Why were models based on smoothness so good at reproducing behaviour for limb movements? One reason is that in a low-pass inertial system such as the arm, if you want to be non-smooth it requires large motor commands to abruptly change velocity. However, such large commands inject an appreciable amount of SDN and therefore have a deleterious consequence in terms of accuracy. Therefore, to be accurate you need to be smooth but you do not need to measure smoothness. All that is needed is an adaptive system to update control parameters so as to minimize error and in the presence of SDN you will end up making movements which show stereotypical patterns of behaviour. The stereotype between individuals is likely to reflect similar dynamic properties of our bodies and similar noise processes.

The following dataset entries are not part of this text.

/-- MRX_WINDOW_EXPIRY in DRAIN with the window open MRX_BEATS beats after entry drops an incomplete transaction and voids the
mirror's credit; else it changes nothing. MIRROR_FENCE in DRAIN, once every send is placed and a session is up, takes the next
sequence for a fence and ends the sends; else nothing. DRAIN_EXTENT outside DRAIN, or for a rank that is not open, changes
nothing. EXTENT_COMPLETE of no extent in flight changes nothing; of one, it leaves the flight and the granule's entry takes
its location. BANKMON_DRAIN_FLOOR shows BANK_D by the settled code, and in DRAIN below DFLOOR, before the crown, marks the
drain short and ends the extents. -/
def Obligations.DrainWindowsFenceAndExtents : Prop :=
  (∀ s : State, s.glb.st = .drain ∧ s.bit DRN_STATUS_MWIN = true ∧ s.expired s.drn.start (s.get DRN_MRX_BEATS) = true →
     ∃ t, exec .mrxWindowExpiry s = .next t ∧ t.mtx = { s.mtx with wr := none } ∧ t.unspent 2 = 0 ∧
     t.pq = s.pq ∧ t.sti = s.sti ∧ t.cfl = s.cfl ∧ t.dge = s.dge ∧ t.stw = s.stw ∧ t.hp = s.hp ∧ t.ctl = s.ctl ∧
       t.mlk = s.mlk) ∧
  (∀ (s : State), s.glb.st = .drain ∧ s.bit DRN_STATUS_MWIN = true ∧ s.expired s.drn.start (s.get DRN_MRX_BEATS) = true →
     exec .mrxWindowExpiry s = .next ((s.mwinEnd 4).drainAdvance)) ∧
  (∀ s : State, ¬(s.glb.st = .drain ∧ s.bit DRN_STATUS_MWIN = true ∧ s.expired s.drn.start (s.get DRN_MRX_BEATS) = true) →
     exec .mrxWindowExpiry s = .next s) ∧
  (∀ s : State, s.glb.st = .drain ∧ s.drn.sendsEnded = false ∧ s.sessionUp = true ∧ s.mtx.pendSync = none ∧
     s.pq.entries.all (fun e => e.sent) = true → ∃ t, exec .mirrorFence s = .next t ∧
     t.pq = { s.pq with lastSeq := (s.pq.lastSeq + 1) % 2 ^ 48 } ∧
     t.drn = { s.drn with fence := some ((s.pq.lastSeq + 1) % 2 ^ 48, s.glb.beat), sendsEnded := true } ∧ t.glb = s.glb ∧
       t.evr = s.evr ∧ t.irq = s.irq ∧ t.vlt = s.vlt ∧ t.dsp = s.dsp ∧ t.ldg = s.ldg) ∧
  (∀ (s : State), s.glb.st = .drain ∧ s.drn.sendsEnded = false ∧ s.sessionUp = true ∧ s.mtx.pendSync = none ∧
     s.pq.entries.all (fun e => e.sent) = true →
     exec .mirrorFence s = .next (let q := (s.pq.lastSeq + 1) % 2 ^ 48
       let a := { s with pq := { s.pq with lastSeq := q } }.set64 MTX_NEXTSEQ_LO_VALUE MTX_NEXTSEQ_HI_VALUE ((q + 1) % 2 ^ 48)
       let b := (a.sendRec (recWrite 0 0 0 q 0 0)).updMtx fun m => { m with ring := m.ring ++ [⟨q, none, s.glb.beat, m.clean⟩] }
       b.closeGroup.updDrn fun d => { d with fence := some (q, s.glb.beat), sendsEnded := true })) ∧
  (∀ s : State, ¬(s.glb.st = .drain ∧ s.drn.sendsEnded = false ∧ s.sessionUp = true ∧ s.mtx.pendSync = none ∧
     s.pq.entries.all (fun e => e.sent) = true) → exec .mirrorFence s = .next s) ∧
  (∀ (f : BitVec 40) (n : BitVec 32) (s : State), (s.glb.st ≠ .drain ∨ s.drn.open_.contains (s.rankAt f.toNat) = false) →
     exec (.drainExtent f n) s = .next s) ∧
  (∀ (f : BitVec 40) (n : BitVec 32) (s : State), s.glb.st = .drain ∧ s.drn.open_.contains (s.rankAt f.toNat) = true ∧
     s.passStopped (s.get DRN_STATUS_PASS) = false ∧ s.get DRN_STATUS_PASS < 7 →
     exec (.drainExtent f n) s = .next (let left := s.passLeft (s.get DRN_STATUS_PASS)
       let go := ((List.range n.toNat).map (· + f.toNat)).filter fun g => left.contains g && decide (s.rankAt g =
         s.rankAt f.toNat)
         && !(s.pq.entries.any fun e => e.line / 64 = g && !e.flushed)
       let u := s.underBeat (s.issueBeat fun k => k.ty = 4 && k.arg0 ≤ f.toNat && decide (f.toNat < k.arg0 + k.count))
       ((go.foldl State.drainGranule u).restoreImage s.sti.active).drainAdvance)) ∧
  (∀ (f : BitVec 40) (n : BitVec 32) (s : State), ∃ t, exec (.drainExtent f n) s = .next t ∧ t.cfl = s.cfl ∧ t.dge = s.dge ∧
     t.stw = s.stw ∧ t.pq = s.pq ∧ t.hp = s.hp ∧ t.ldg = s.ldg ∧ t.ctl = s.ctl ∧ t.mlk = s.mlk ∧ t.mtx = s.mtx) ∧
  (∀ (g : BitVec 40) (s : State) (f : InFlight), (s.vlt.inflight.find? fun x => x.kind = 1 && x.granule = g.toNat) = some f →
     ∃ t, exec (.extentComplete g) s = .next t ∧ t.sti = s.sti ∧ t.cfl = s.cfl ∧ t.dge = s.dge ∧ t.stw = s.stw ∧ t.pq = s.pq ∧
       t.hp = s.hp ∧ t.ldg = s.ldg ∧ t.ctl = s.ctl ∧ t.rst = s.rst ∧ t.mlk = s.mlk ∧ t.mtx = s.mtx) ∧
  (∀ (g : BitVec 40) (s : State) (f : InFlight), (s.vlt.inflight.find? fun x => x.kind = 1 && x.granule = g.toNat) = some f →
     exec (.extentComplete g) s = .next (
       let a := { s with vlt := { s.vlt with inflight := s.vlt.inflight.erase f } }.setVloc g.toNat f.vloc (s.classOf g.toNat)
       (((if (a.entry g.toNat).wsince then a else a.clean g.toNat).tagAll true).drainAdvance))) ∧
  (∀ (g : BitVec 40) (s : State), (s.vlt.inflight.find? fun x => x.kind = 1 && x.granule = g.toNat) = none →
     exec (.extentComplete g) s = .next s) ∧
  (∀ (c : BitVec 10) (s : State), s.glb.st = .drain ∧ c.toNat < s.get SEQ_BANKMON_DFLOOR ∧ s.drn.stopExt ≠ 2 ∧
     s.get DRN_STATUS_PASS ≤ 8 ∧ s.drn.crownLeft = 0 ∧ s.drn.crowned = false →
     exec (.bankmonDrainFloor c) s =
       .next (((((s.setB SEQ_STATUS_BANK_D true).markShort 2).updDrn fun d => { d with dOver := true }).drainAdvance))) ∧
  (∀ (c : BitVec 10) (s : State), ¬(s.glb.st = .drain ∧ c.toNat < s.get SEQ_BANKMON_DFLOOR ∧ s.drn.stopExt ≠ 2 ∧
     s.get DRN_STATUS_PASS ≤ 8 ∧ s.drn.crownLeft = 0 ∧ s.drn.crowned = false) → exec (.bankmonDrainFloor c) s = .next
     (if c.toNat < s.get SEQ_BANKMON_DFLOOR then s.setB SEQ_STATUS_BANK_D true
      else if s.get SEQ_BANKMON_DFLOOR + s.get SEQ_BANKMON_HYST < c.toNat then s.setB SEQ_STATUS_BANK_D false else s))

In general movements are made up of a combination of feedback and feedback control. Therefore a new framework of optimal feedback control has been developed in which a cost based on both statistics and energy was considered in the presence of SDN (Scott, 2004; Todorov, 2004, 2005). Optimal feedback control can model a wide variety of movement behaviours and provide a framework for very general and flexible control.

4. Conclusions and future

The resolution of uncertainty plays a key part in both perception and action. As reviewed above, Bayesian decision theory BDT provides a framework to understand some unifying principle of the control of movement, from state estimation, through planning and error processing. The concept of optimally estimating states of the world and our own bodies and then determining optimal actions has had a wide-ranging impact on our understanding of empirical data. Although human behaviour in many instances seems to fit well with predictions made by BDT, the mechanisms which allow the nervous system to manipulate probabilities and learn the optimal estimates and behaviour is still far from clear. In coming years a key question will be how the brain represents and computes with statistical distributions, and indeed how rigorous these computations are or whether subtle approximations are employed. Moreover, although for simple systems we can simulate the optimal solutions, when it comes to nonlinear systems such as the human body we cannot yet solve optimal control problems which our brains seem to have solved. Understanding the computational mechanism that the brain uses in determining optimal control will be a major challenge.

Acknowledgements

This work was supported by the Wellcome Trust, Human Frontiers Science Programme and by the European project SENSOPAC IST-2005-028056 (www.sensopac.org).

References

  1. Adams WJ, Graf EW, Ernst MO. Experience can change the ‘light-from-above’ prior. Nature Neuroscience. 2004;7:1057–1058. doi: 10.1038/nn1312. [DOI] [PubMed] [Google Scholar]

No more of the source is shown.